Dropout
Dropout: A Simple Way to Prevent Neural Networks from Overfitting
The key idea of drop out is to randomly drop units along with their connections from the neural network during training to prevent overfitting. It can be interpreted as a way of regularizing a NN by adding noise to its hidden units.
Introduction
With unlimited computation, the best way to "regularize" a fixed-sized model is to average the predictions of all possible settings of the parameters, weighting each setting by the posterior probability given the training data (\(P(\theta | X)\)). This approach is not feasible in real life especially when there is large computational cost for training neural networks and training data are limited.Dropout prevents overfitting and provides a way of approximately combining exponentially many neural network architectures effectively.
Dropout temporarily removes units from the network along with all their incoming and outgoing connections. The choice of which units to drop is random.
At training time, for a NN with \(n\) units, Dropout can be seen as training a collection of \(2^n\) (each unit can be retained or removed by dropout, so \(2^n\) different combinations) thinned networks (some units are dropped by dropout) with extensive weight sharing where each thinned network gets trained very rarely.
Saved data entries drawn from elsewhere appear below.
/-- The SCREEN table (R122). -/
def rdScreens (c : Surroundings) : Rd ScreenTable := do
  let l ← rdList 0 2 (rdScreen c)
  let oneCap ← rd1 0 6
  let twoCap ← rd1 0 6
  rdCheck (decide (twoCap ≤ oneCap)) .order
  let find := fun (r : Side) => (l.find? fun e => decide (e.1 = r)).map (·.2)
  pure { screens := ⟨find .a, find .b⟩, oneCap, twoCap }

/-- The weir a number names. -/
def weirOfNumber : Nat → Option Weir
  | 1 => some .w1
  | 2 => some .w2
  | _ => none

/-- One weir's number and settings (R137, R184). A weir without its level role offends at its number's field with
REFERENCE, and of two entries of one weir the later one is reported (DESIGN CHOICE, log 15). -/
def rdWeir (c : Surroundings) (acc : List (Weir × WeirDef)) : Rd (Weir × WeirDef) := do
  let w ← rdNamed weirOfNumber .w1
  rdCheck (!acc.any fun e => decide (e.1 = w)) .duplicate
  rdCheck
    (match c.station with
      | none => true
      | some t => (t.roles.weirLevel.get w).isSome)
    .reference
  let crest ← rdS (-1000) 15000
  let curve ← rdCurve 2 12 (rd2i 0 16000) (rd2i 0 30000) true true
  let onsetConfirm ← rd1 1 60
  let hysteresis ← rd1 0 200
  let endConfirm ← rd2 1 600
  let merge ← rd2 0 1440
  pure (w, { crest, curve, onsetConfirm, hysteresis, endConfirm, merge })

/-- The WEIR table (R137). -/
def rdWeirs (c : Surroundings) : Rd WeirTable := do
  let l ← rdList 0 2 (rdWeir c)
  let find := fun (w : Weir) => (l.find? fun e => decide (e.1 = w)).map (·.2)
  pure ⟨find .w1, find .w2⟩

/-- The ALARM table (R160): a priority for each of the 73 entries, with no count before them (DEDUCED, log 14). -/
def rdAlarm : Rd AlarmTable := do
  let priorities ← rdEntries (fun _ => rd1 0 3) 73 []
  let threshold ← rd1 0 3
  let renotify ← rd1 0 120
  let summary ← rd1 0 60
  let level ← rdS (-1000) 15000
  pure { priorities, threshold, renotify, summary, level }

/-! ### All ten -/

/-- The fields of one table. -/
inductive TableData where
  | station (t : StationTable)
  | access (t : List AccessEntry)
  | tap (t : List Tap)
  | point (t : List PointDef)
  | storage (t : StorageTable)
  | pump (t : PumpTable)
  | band (t : BandTable)
  | screen (t : ScreenTable)
  | weir (t : WeirTable)
  | alarm (t : AlarmTable)
  deriving DecidableEq, Repr

/-- An image divided into its table's fields and validated (R170 steps 6 and 7, R172, R176). -/
def readTable (c : Surroundings) (t : TableId) (image : List Byte) :
    Except (Reason × Nat) TableData :=
  match t with
  | .station => (rdRun (rdStation c) image).map .station
  | .access => (rdRun rdAccess image).map .access
  | .tap => (rdRun (rdTaps c) image).map .tap
  | .point => (rdRun (rdPoints c) image).map .point
  | .storage => (rdRun rdStorage image).map .storage
  | .pump => (rdRun (rdPump c) image).map .pump
  | .band => (rdRun (rdBands c) image).map .band
  | .screen => (rdRun (rdScreens c) image).map .screen
  | .weir => (rdRun (rdWeirs c) image).map .weir
  | .alarm => (rdRun rdAlarm image).map .alarm

/-- An image and its fields become the active copy (R172). -/
def ActiveTables.put (a : ActiveTables) (image : List Byte) : TableData → ActiveTables
  | .station t => { a with station := some ⟨image, t⟩ }
  | .access t => { a with access := some ⟨image, t⟩ }
  | .tap t => { a with tap := some ⟨image, t⟩ }
  | .point t => { a with point := some ⟨image, t⟩ }
  | .storage t => { a with storage := some ⟨image, t⟩ }
  | .pump t => { a with pump := some ⟨image, t⟩ }
  | .band t => { a with band := some ⟨image, t⟩ }
  | .screen t => { a with screen := some ⟨image, t⟩ }
  | .weir t => { a with weir := some ⟨image, t⟩ }
  | .alarm t => { a with alarm := some ⟨image, t⟩ }

/-- Replace the active copies. -/
def State.putTable (s : State) (image : List Byte) (d : TableData) : State :=
  { s with tables := { s.tables with active := s.tables.active.put image d } }

end Sys2Proof.Machine
end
At test time, it is not feasible to explicitly average the predictions form exponentially many thinned models. However, we use a single NN without dropout by scaling-down the weights of this network. If an unit is retained with probability \(p\) during traning, the outgoing weights of that unit are multiplied by \(p\) at the test time. This ensures that the expected output is the same as the actual output at the test time (we use expected output at test time).